Data Preparation Protocol

create empty directories for a new "version" and/or new Set. Relevant versions are:
- version_7 : regular GSEA with Ratio_of_Classes ranking
  Note: This setting has a bias towards the first phenotype when used with linear-scale expression values. (e.g. GSEA(mutant_versus_wt) != GSEA(wt_versus_mutant) )
- version_8 : preRanked GSEA - all "Set_0x" folders use the moderated t-Statistic (details on how the t-Statistic was obtained can be found on the description page of each Set).
  Older efforts using a score that was derived from q-values of (limma) tTest or ANOVA have now a suffix "_qValScore".
- version_9 : regular GSEA with log2_Ratio_of_Classes ranking (all other settings identical to version_7 but don't show the mentioned bias)
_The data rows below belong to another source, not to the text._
-- ==== Sys2Proof/Laws/Draw.lean ====
section
/-! SUPPORT. The spec lemma of sprite drawing: what the rows and pixels drawn so far have done, and where a draw
stops. -/

namespace Sys2Proof.Machine

/-- `t` is `s` with the sprite drawn up to pixel `c` of row `r`: the covered cells are flipped, `VF` tells whether one
of them was lit, and nothing else differs (43_display.md R161). -/
structure DrawnTo (s : State) (cx cy base r c : Nat) (t : State) : Prop where
  rest : t = { s with display := t.display, V := t.V }
  cells : ∀ row col, t.cell row col = (s.cell row col ^^ coveredBefore s cx cy base r c row col)
  flag : t.getV 15 = flagByte (decide (∃ row col, coveredBefore s cx cy base r c row col = true ∧ s.cell row col = true))
  regs : ∀ k, k ≠ 15 → t.getV k = s.getV k

/-- Memory is no part of what a draw changes. -/
theorem DrawnTo.byteAt {s t : State} {cx cy base r c : Nat} (h : DrawnTo s cx cy base r c t) (a : Nat) :
    t.byteAt a = s.byteAt a := by
  rw [h.rest]
  rfl

/-- Nothing is covered before the first pixel. -/
theorem coveredBefore_zero (s : State) (cx cy base : Nat) (row : Fin 32) (col : Fin 64) :
    coveredBefore s cx cy base 0 0 row col = false := by
  have : ¬ (cy ≤ row.val ∧ cx ≤ col.val ∧ col.val < cx + 8 ∧
    (row.val < cy + 0 ∨ row.val = cy + 0 ∧ col.val < cx + 0)) := by omega
  simp only [coveredBefore, this, decide_false, Bool.false_and]

/-- The eight pixels of a row done is the next row begun. -/
theorem coveredBefore_row (s : State) (cx cy base r : Nat) (row : Fin 32) (col : Fin 64) :
    coveredBefore s cx cy base r 8 row col = coveredBefore s cx cy base (r + 1) 0 row col := by
  have : (cy ≤ row.val ∧ cx ≤ col.val ∧ col.val < cx + 8 ∧
      (row.val < cy + r ∨ row.val = cy + r ∧ col.val < cx + 8)) ↔
    (cy ≤ row.val ∧ cx ≤ col.val ∧ col.val < cx + 8 ∧
      (row.val < cy + (r + 1) ∨ row.val = cy + (r + 1) ∧ col.val < cx + 0)) := by omega
  simp only [coveredBefore, this]

/-- One pixel more covers exactly the cell of that pixel, when its sprite bit is set. -/
theorem coveredBefore_pixel (s : State) (cx cy base r : Nat) {c : Nat} (hc : c < 8) (row : Fin 32) (col : Fin 64) :
    coveredBefore s cx cy base r (c + 1) row col =
      (coveredBefore s cx cy base r c row col ||
        (spriteBit (s.byteAt (base + r)) c && decide (row.val = cy + r ∧ col.val = cx + c))) := by
  by_cases h : row.val = cy + r ∧ col.val = cx + c
  · have h1 : (cy ≤ row.val ∧ cx ≤ col.val ∧ col.val < cx + 8 ∧
      (row.val < cy + r ∨ row.val = cy + r ∧ col.val < cx + (c + 1))) := by omega
    have h2 : ¬ (cy ≤ row.val ∧ cx ≤ col.val ∧ col.val < cx + 8 ∧
      (row.val < cy + r ∨ row.val = cy + r ∧ col.val < cx + c)) := by omega
    have h3 : base + (row.val - cy) = base + r := by omega
    have h4 : col.val - cx = c := by omega
    rw [coveredBefore, coveredBefore, decide_eq_true h1, decide_eq_false h2, decide_eq_true h, h3, h4]
    simp
  · have : (cy ≤ row.val ∧ cx ≤ col.val ∧ col.val < cx + 8 ∧
        (row.val < cy + r ∨ row.val = cy + r ∧ col.val < cx + (c + 1))) ↔
      (cy ≤ row.val ∧ cx ≤ col.val ∧ col.val < cx + 8 ∧
        (row.val < cy + r ∨ row.val = cy + r ∧ col.val < cx + c)) := by omega
    simp only [coveredBefore, this, h, decide_false, Bool.and_false, Bool.or_false]

/-- The cell of a pixel is not covered before that pixel. -/
theorem coveredBefore_self (s : State) (cx cy base r c : Nat) (row : Fin 32) (col : Fin 64)
    (hr : row.val = cy + r) (hc : col.val = cx + c) : coveredBefore s cx cy base r c row col = false := by
  have : ¬ (cy ≤ row.val ∧ cx ≤ col.val ∧ col.val < cx + 8 ∧
    (row.val < cy + r ∨ row.val = cy + r ∧ col.val < cx + c)) := by omega
  simp only [coveredBefore, this, decide_false, Bool.false_and]

/-- Clearing `VF` begins the draw. -/
theorem drawnTo_start (s : State) (cx cy base : Nat) : DrawnTo s cx cy base 0 0 (s.setVF 0) where
  rest := rfl
  cells row col := by simp [coveredBefore_zero]
  flag := by simp [coveredBefore_zero, flagByte]
  regs k hk := by simp [hk]

/-- An unset bit draws nothing. -/
theorem drawnTo_unset {s t : State} {cx cy base r c : Nat} (h : DrawnTo s cx cy base r c t) (hc : c < 8)
    (hb : spriteBit (s.byteAt (base + r)) c = false) : DrawnTo s cx cy base r (c + 1) t := by
  have key : ∀ row col, coveredBefore s cx cy base r (c + 1) row col = coveredBefore s cx cy base r c row col := by
    intro row col
    simp [coveredBefore_pixel s cx cy base r hc, hb]
  exact ⟨h.rest, by simpa only [key] using h.cells, by simpa only [key] using h.flag, h.regs⟩
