-- ==== Sys2Proof/Tests/Slice0.lean ====
section
/-! SUPPORT. The model's own tests. The expected result of every test is from spec/95_test_vectors.md, named in its
docstring, or from the encodings of 30_encoding.md R77 written out bit by bit; none is the model's answer. After them,
one witness for the hypotheses of each obligation that has some. -/

namespace Sys2Proof.Tests

open Sys2Proof Sys2Proof.Machine

/-! ### Helpers -/

/-- The reset state with one table word where the next step fetches it. -/
def launch (w : Nat) : State := State.reset.withFetchWord 16 w

/-- A state with some registers set. -/
def regs (s : State) (rs : List (Reg × Byte)) : State := rs.foldl (fun t r => t.setV r.1 r.2) s

/-- A state with some bytes of memory set from an address on. -/
def bytes (s : State) (a : Nat) (bs : List Byte) : State := { s with mem := s.mem.writeList a bs }

/-- A state with the index register set. -/
def index (s : State) (i : Word) : State := s.setI i

/-- A state with some cells lit, each given as row and column. -/
def light (s : State) (cs : List (Fin 32 × Fin 64)) : State := cs.foldl (fun t c => t.flipCell c.1 c.2) s

/-- What `f` sees of the next state; nothing when the step does not complete. -/
def nextView {α : Type} (o : Result) (f : State → α) : Option α :=
  match o with
  | .next s => some (f s)
  | .fault _ => none
  | .refused _ => none

/-- The code of the fault and what `f` sees of the state it leaves; nothing when the step does not fault. -/
def faultView {α : Type} (o : Result) (f : State → α) : Option (Nat × α) :=
  match o with
  | .next _ => none
  | .fault r => some (r.code, f r.leftState)
  | .refused _ => none

/-- The number of lit cells of a state. -/
def litCount (s : State) : Nat := (s.display.toList.map fun r => (r.toList.filter id).length).sum

/-! ### Well-formedness refuses an ill-formed term -/

/-- 30_encoding.md R71: the field `n` has four bits. -/
theorem test_wellFormed_refuses_row_count :
    (Instr.drw 0 0 16).wellFormed = false ∧ (Instr.drw 0 0 15).wellFormed = true := by decide

/-! ### Decoding: a word of every constructor, bit by bit from 30_encoding.md R77 -/

/-- 40_flow.md R100 to R107. -/
theorem test_decode_flow :
    decodeWord 0b0001101010111100 = .ok (.jp 0xABC) ∧
    decodeWord 0b0010001100000000 = .ok (.call 0x300) ∧
    decodeWord 0b0000000011101110 = .ok .ret ∧
    decodeWord 0b1011001100000000 = .ok (.jpV0 0x300) ∧
    decodeWord 0b0011101000000101 = .ok (.seImm 10 5) ∧
    decodeWord 0b0100101000000101 = .ok (.sneImm 10 5) ∧
    decodeWord 0b0101000100100000 = .ok (.seReg 1 2) ∧
    decodeWord 0b1001000100100000 = .ok (.sneReg 1 2) := by decide

/-- 41_alu.md R120 to R131. -/
theorem test_decode_alu :
    decodeWord 0b0110101000101100 = .ok (.ldImm 10 0x2C) ∧
    decodeWord 0b0111101000000101 = .ok (.addImm 10 5) ∧
    decodeWord 0b1000000100100000 = .ok (.ldReg 1 2) ∧
    decodeWord 0b1000000100100001 = .ok (.orReg 1 2) ∧
    decodeWord 0b1000000100100010 = .ok (.andReg 1 2) ∧
    decodeWord 0b1000000100100011 = .ok (.xorReg 1 2) ∧
    decodeWord 0b1000000100100100 = .ok (.addReg 1 2) ∧
    decodeWord 0b1000000100100101 = .ok (.subReg 1 2) ∧
    decodeWord 0b1000000100100110 = .ok (.shr 1 2) ∧
    decodeWord 0b1000000100100111 = .ok (.subnReg 1 2) ∧
    decodeWord 0b1000000100101110 = .ok (.shl 1 2) ∧
    decodeWord 0b1100000100001111 = .ok (.rnd 1 0x0F) := by decide

/-- 42_index_memory.md R141 to R146. -/
theorem test_decode_index_memory :
    decodeWord 0b1010001011110000 = .ok (.ldI 0x2F0) ∧
    decodeWord 0b1111000100011110 = .ok (.addI 1) ∧
    decodeWord 0b1111000100101001 = .ok (.ldF 1) ∧
    decodeWord 0b1111000100110011 = .ok (.ldB 1) ∧
    decodeWord 0b1111001001010101 = .ok (.storeRegs 2) ∧
    decodeWord 0b1111001001100101 = .ok (.loadRegs 2) := by decide

/-- 43_display.md R160, R161. -/
theorem test_decode_display :
    decodeWord 0b0000000011100000 = .ok .cls ∧
    decodeWord 0b1101000100100101 = .ok (.drw 1 2 5) := by decide

/-- 44_keypad_timers.md R170 to R175. -/
theorem test_decode_keypad_timers :
    decodeWord 0b1110000110011110 = .ok (.skp 1) ∧
    decodeWord 0b1110000110100001 = .ok (.sknp 1) ∧
    decodeWord 0b1111000100001010 = .ok (.ldVxK 1) ∧
    decodeWord 0b1111000100000111 = .ok (.ldVxDT 1) ∧
    decodeWord 0b1111000100010101 = .ok (.ldDTVx 1) ∧
    decodeWord 0b1111000100011000 = .ok (.ldSTVx 1) := by decide

/-- 95_test_vectors.md 2.1: words that match no instruction. -/
theorem test_decode_rejects :
    ([0x0000, 0x00E1, 0x00EF, 0x00F0, 0x0123, 0x01E0, 0x0FFF, 0x5121, 0x512F, 0x9121, 0x8128, 0x812D, 0x812F] ++
     [0xE100, 0xE19F, 0xE1A0, 0xF100, 0xF108, 0xF11F, 0xF166, 0xF175, 0xF185, 0xF1FF]).all
      (fun w => decide (decodeTableWord 16 w = none)) = true := by decide

/-- 30_encoding.md R70: an instruction is two bytes. -/
theorem test_decode_too_few :
    decode [0x12] = .error .tooFewBytes := by decide

/-! ### Fetch -/

/-- V-F1. -/
theorem test_fetch_big_endian :
    nextView (step (bytes State.reset 0x200 [0x12, 0x34])) (fun s => (s.opcode, s.pc)) = some (0x1234, 0x234) := by decide

/-- V-F5: `pc` and the latch unchanged. -/
theorem test_fetch_bound :
    faultView (step { State.reset with pc := 0xFFF }) (fun s => (s.pc, s.opcode)) = some (2, 0xFFF, 0) := by decide

/-! ### Control transfer (95_test_vectors.md 2.2) -/

/-- V-J1. -/
theorem test_jp :
    nextView (step (launch 0x1ABC)) (fun s => s.pc) = some 0xABC := by decide

/-- V-J5. -/
theorem test_call :
    nextView (step { launch 0x2300 with sp := 15 }) (fun s => (s.stack[15], s.sp, s.pc)) = some (0x202, 16, 0x300) := by decide

/-- V-J6. -/
theorem test_call_overflow :
    faultView (step { launch 0x2300 with sp := 16 }) (fun s => (s.sp, s.pc)) = some (4, 16, 0x202) := by decide

/-- V-J9. -/
theorem test_ret :
    nextView (step { launch 0x00EE with sp := 16, stack := State.reset.stack.set 15 0xABC }) (fun s => (s.sp, s.pc)) =
      some (15, 0xABC) := by decide
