-- ==== Sys2Proof/Machine/Protocol.lean ====
section
/-! DEFINITION. The protocol requests (45_protocol_ops.md): INIT, REFRESH_FULL, REFRESH_PARTIAL, REFRESH_FAST,
DEEP_SLEEP. Executing one makes its checks and starts its micro-action sequence (R290 steps 3 to 5); the sequence
then runs one micro-action a step (R290 step 6, 70_reset_and_hazards.md R410). -/

namespace Sys2Proof.Machine

/-- `ResetPulse(tl, tw)` (44_wire_commands.md R267). -/
def resetPulse (tl tw : Nat) : List Micro := [.rst false, .delay tl, .rst true, .delay tw]

/-- The configuration commands of INIT, between its second and third wait (45_protocol_ops.md R300). -/
def initConfig (p : Params) : List Micro :=
  let d := p.initData
  encodeWire p (.cmdDriverOutput d.doc0 d.doc1 d.doc2) ++
  encodeWire p (.cmdDataEntry d.dem) ++
  encodeWire p (.cmdRamXRange d.xStart d.xEnd) ++
  encodeWire p (.cmdRamYRange d.yStart d.yStartHi d.yEnd0 d.yEnd1) ++
  encodeWire p (.cmdBorder d.border) ++
  encodeWire p (.cmdTempSensor d.temp) ++
  encodeWire p (.cmdRamXCounter d.xCounter) ++
  encodeWire p (.cmdRamYCounter d.yCounter0 d.yCounter1)

/-- The sequence of INIT (45_protocol_ops.md R300). -/
def initSeq (p : Params) : List Micro :=
  [.setState .resetting] ++ resetPulse p.tRstLow p.tRstWait ++ [.setState .initializing] ++
  [.waitIdle] ++ encodeWire p .cmdSwReset ++ [.waitIdle] ++ initConfig p ++ [.waitIdle, .setState .idle]

/-- The end common to the refreshes: update control, master activation, the timed wait
(45_protocol_ops.md R305, R310, R315). -/
def refreshTail (p : Params) (upd : Byte) (budget : Nat) : List Micro :=
  encodeWire p (.cmdUpdCtrl2 upd) ++ encodeWire p .cmdMasterAct ++
  [.setState .busy, .waitIdleTimed budget, .setState .idle]

/-- The counter commands REFRESH_FULL sends if `FULL_RESETS_COUNTERS` (45_protocol_ops.md R305). -/
def counterReset (p : Params) : List Micro :=
  encodeWire p (.cmdRamXCounter p.initData.xCounter) ++
  encodeWire p (.cmdRamYCounter p.initData.yCounter0 p.initData.yCounter1)

/-- The sequence of REFRESH_FULL (45_protocol_ops.md R305). -/
def refreshFullSeq (p : Params) (image : Addr) : List Micro :=
  (if p.fullResetsCounters then counterReset p else []) ++
  encodeWire p (.cmdWriteRam image p.panelBytes) ++ refreshTail p p.upd2Full p.toFull

/-- The commands that program the address window, in the order of 43_windowing.md R237. -/
def windowCommands (p : Params) (w : Window) : List Micro :=
  encodeWire p (.cmdRamXRange (byte w.xStartByte) (byte w.xEndByte)) ++
  encodeWire p (.cmdRamYRange (byte w.yStartLo) (byte w.yStartHi) (byte w.yEndLo) (byte w.yEndHi)) ++
  encodeWire p (.cmdRamXCounter (byte w.xStartByte)) ++
  encodeWire p (.cmdRamYCounter (byte w.yStartLo) (byte w.yStartHi))

/-- The sequence of REFRESH_PARTIAL (45_protocol_ops.md R310). -/
def refreshPartialSeq (p : Params) (x y w h : Coord) (sub : Addr) : List Micro :=
  [.setState .partialLocked] ++ resetPulse p.tRstLowP p.tRstWaitP ++
  encodeWire p (.cmdBorder p.borderLock) ++
  windowCommands p (window p.panelH x.toNat y.toNat w.toNat h.toNat) ++
  encodeWire p (.cmdWriteRam sub (subBufferBytes w h)) ++ refreshTail p p.upd2Part p.toPart

/-- The sequence of REFRESH_FAST (45_protocol_ops.md R315). -/
def refreshFastSeq (p : Params) (image : Addr) : List Micro :=
  (if p.fastWritesRam then encodeWire p (.cmdWriteRam image p.panelBytes) else []) ++
  refreshTail p p.upd2Fast p.toFast

/-- The sequence of DEEP_SLEEP (45_protocol_ops.md R320). -/
def deepSleepSeq (p : Params) : List Micro :=
  encodeWire p (.cmdDeepSleep p.dslpMode) ++ [.setState .sleeping, .delay p.tSleep]

/-- Admission by display state, then the stream range check, then the sequence starts (45_protocol_ops.md R290,
R291, R292). The display states for which R291 has no column stop the model (log 10). -/
def State.admitIdle (s : State) (fits : Bool) (ms : List Micro) : Host.Outcome State Fault Refusal :=
  match s.st.dstate with
  | .idle => .next (if fits then s.startSeq ms else s.raiseFault .bufferOverrun)
  | .poweredOff => .next (s.raiseFault .notInitialised)
  | .sleeping => .next (s.raiseFault .sleepAccess)
  | .resetting => .fault .displayStateOutsideTable
  | .initializing => .fault .displayStateOutsideTable
  | .busy => .fault .displayStateOutsideTable
  | .partialLocked => .fault .displayStateOutsideTable

/-- `INIT` (45_protocol_ops.md R300): admitted in every display state (R291). -/
def execInit (s : State) : Host.Outcome State Fault Refusal := .next (s.startSeq (initSeq s.par))

/-- `REFRESH_FULL` (45_protocol_ops.md R305). -/
def execRefreshFull (image : Addr) (s : State) : Host.Outcome State Fault Refusal :=
  s.admitIdle (streamFits s.par image s.par.panelBytes) (refreshFullSeq s.par image)

/-- `REFRESH_PARTIAL` (45_protocol_ops.md R310). -/
def execRefreshPartial (x y w h : Coord) (sub : Addr) (s : State) : Host.Outcome State Fault Refusal :=
  s.admitIdle (streamFits s.par sub (subBufferBytes w h)) (refreshPartialSeq s.par x y w h sub)

/-- `REFRESH_FAST` (45_protocol_ops.md R315): the range is checked only if `FAST_WRITES_RAM` (R292). -/
def execRefreshFast (image : Addr) (s : State) : Host.Outcome State Fault Refusal :=
  s.admitIdle (!s.par.fastWritesRam || streamFits s.par image s.par.panelBytes) (refreshFastSeq s.par image)

/-- `DEEP_SLEEP` (45_protocol_ops.md R320). -/
def execDeepSleep (s : State) : Host.Outcome State Fault Refusal := s.admitIdle true (deepSleepSeq s.par)

end Sys2Proof.Machine
end

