-- ==== Sys2Proof/Machine/Flags.lean ====
section
/-! DEFINITION. The codes the status and configuration registers show (10_state.md R38 to R40, 60_exceptions.md
R340, R344) and the severities of results (R342, R343). This hardware has no arithmetic flags. -/

namespace Sys2Proof.Machine

/-- `CV_DENS` as an 8-bit register (10_state.md R38). -/
def Density.code : Density → BitVec 8
  | .d2 => 2
  | .d4 => 4
  | .d7 => 7

/-- `CV_ROT` as a 16-bit register, in degrees (10_state.md R38). -/
def Rotation.code : Rotation → BitVec 16
  | .r0 => 0
  | .r90 => 90
  | .r180 => 180
  | .r270 => 270

/-- `CV_MIR` as a 2-bit register (10_state.md R38). -/
def Mirror.code : Mirror → BitVec 2
  | .none => 0
  | .horizontal => 1
  | .vertical => 2
  | .both => 3

/-- `DSTATE` as a 3-bit register (10_state.md R40). -/
def dstateCode : DState → BitVec 3
  | .poweredOff => 0
  | .resetting => 1
  | .initializing => 2
  | .idle => 3
  | .busy => 4
  | .partialLocked => 5
  | .sleeping => 6

/-- `RESULT` as an 8-bit register (60_exceptions.md R340). -/
def ResultCode.code : ResultCode → BitVec 8
  | .ok => 0
  | .boundsError => 1
  | .invalidParameter => 2
  | .timeout => 3
  | .transportFailure => 4

/-- `FAULT` as an 8-bit register (60_exceptions.md R344). -/
def FaultCode.code : FaultCode → BitVec 8
  | .none => 0
  | .illegalRequest => 1
  | .noBuffer => 2
  | .bufferOverrun => 3
  | .notInitialised => 4
  | .sleepAccess => 5

/-- The order of severity of results (60_exceptions.md R342). -/
def ResultCode.severity : ResultCode → Nat
  | .ok => 0
  | .boundsError => 1
  | .invalidParameter => 2
  | .timeout => 3
  | .transportFailure => 4

/-- Whether a log entry is a warning; every other kind is an error (60_exceptions.md R343). -/
def ErrorKind.isWarning : ErrorKind → Bool
  | .invalidParameter => true
  | .boundsError => false
  | .timeout => false
  | .transportFailure => false

/-- The result kind of a log kind (60_exceptions.md R340). -/
def ErrorKind.result : ErrorKind → ResultCode
  | .boundsError => .boundsError
  | .invalidParameter => .invalidParameter
  | .timeout => .timeout
  | .transportFailure => .transportFailure

/-- A one-bit register. -/
def bitCode (b : Bool) : BitVec 1 := if b then 1 else 0

end Sys2Proof.Machine
end

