-- ==== Sys2Proof/Certificates/Slice0/Obligations.lean ====
section
/-! DEFINITION. The statements for the provers. -/

open Sys2Proof Sys2Proof.Machine

/-! ### Encoding -/

/-- 30_encoding.md R100 to R102, R110, R111, R122: the code of every well-formed instruction decodes to it, whatever
follows the micro-actions of a wire command; the command bytes differ from one another. -/
def Obligations.EncodedInstructionsDecode : Prop :=
  ∀ (p : Params) (i : Instr), p.cmds.distinct = true → i.wf = true →
    decode p (encode p i) = some i ∧
    (encodeRequest i = none → ∀ rest, decodeWire p (encodeWire p i ++ rest) = some i)

/-- 30_encoding.md R102 to R104: a word that decodes is the one word of its instruction, so no bit of it is dropped. -/
def Obligations.DecodedWordsAreTheirEncodings : Prop :=
  ∀ (w : ReqWord) (i : Instr), decodeRequest w = .ok i → encodeRequest i = some w ∧ i.wf = true

/-- 30_encoding.md R105: every word is legal by the opcode table and decodes to the request whose opcode it carries, or
is illegal and is rejected. -/
def Obligations.EveryWordIsLegalOrRejected : Prop :=
  ∀ w : ReqWord,
    (legalWord w ∧ ∃ i, decodeRequest w = .ok i ∧ requestOpcode i = some (reqOp w)) ∨
    (¬ legalWord w ∧ ∃ e, decodeRequest w = .error e)

/-- 30_encoding.md R102, R111: words and micro-actions written out from the encodings of the spec decode to their
instructions (the request words are those of 95_test_vectors.md L2.1). -/
def Obligations.SampleWordsDecode : Prop :=
  decodeTableWord 128 0x0000000010000001000000020010FF01 = some (.construct 0xFF 16 2 0 true 0x1000) ∧
  decodeTableWord 128 0x000000000000000000000000005A0003 = some (.setRotation 90) ∧
  decodeTableWord 128 0x00000000000000010008000000040007 = some (.clearArea 0x00 4 0 8 1) ∧
  decodeTableWord 128 0x00000000000000C800C8000000000010 = some (.windowCalc 0 0 200 200) ∧
  decodeTableWord 128 0x00000000300000020010003200080022 = some (.refreshPartial 8 50 16 2 0x3000) ∧
  decodeTableWord 128 0x00000000000000000000000000000024 = some .deepSleep ∧
  decodeTableWord 128 0x00000000000000000001000100010008 = none ∧
  decodeTableWord 8 0x20 = some .cmdMasterAct ∧
  decodeWire Params.default [.sendCmd 0x45, .sendData 0xC7, .sendData 0x00, .sendData 0x8F, .sendData 0x01] =
    some (.cmdRamYRange 0xC7 0x00 0x8F 0x01)

/-- 30_encoding.md R120 to R122: the words a line assembles to decode to the requests the line stands for. Lines are
taken as mnemonic and numbers (log 21). -/
def Obligations.AssembledWordsDecode : Prop :=
  ∀ (p : Params) (l : AsmLine) (is : List Instr), l.requests p = some is →
    ∃ ws, l.assemble p = some ws ∧ ws.map (fun w => (decodeRequest w).toOption) = is.map some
- version_10 : regular GSEA with tTest ranking (all other settings identical to version_9)
regular GSEA
- Expression Matrices
- - Affymetrix datasets:
  - - convert CEL files to GCT format while performing RMA adjustment and converting from log2 to linear scale with following R-Code:
      http://baderlab.org/CancerStemCellProject/CodeRepository#cel2gct.R
    - create one expression matrix for each phenotype-combination of interest
      (and matching phenotype declaration "CLS" files)
    - collapse expression matrices from Affy_IDs to Gene Symbols using the Chip Annotation file "Mouse430_2.chip" as available from the Broad-Institute website using the "max_probe" algorithm implemented in:
      http://www.baderlab.org/Software/EnrichmentMap/CollapseExpressionMatrix
  - Illumina datasets:
  - - extract already normalized expression values from "2008_GuidosLeukemiaData/‌03_T-ALL_Notch_GEP/‌ExpressionData/‌03_ATM_TALL_normalized_withq.csv" resp. "2008_GuidosLeukemiaData/‌04_DM progression_GEP/‌ExpressionData/‌04_normalized_withq_6gp.csv"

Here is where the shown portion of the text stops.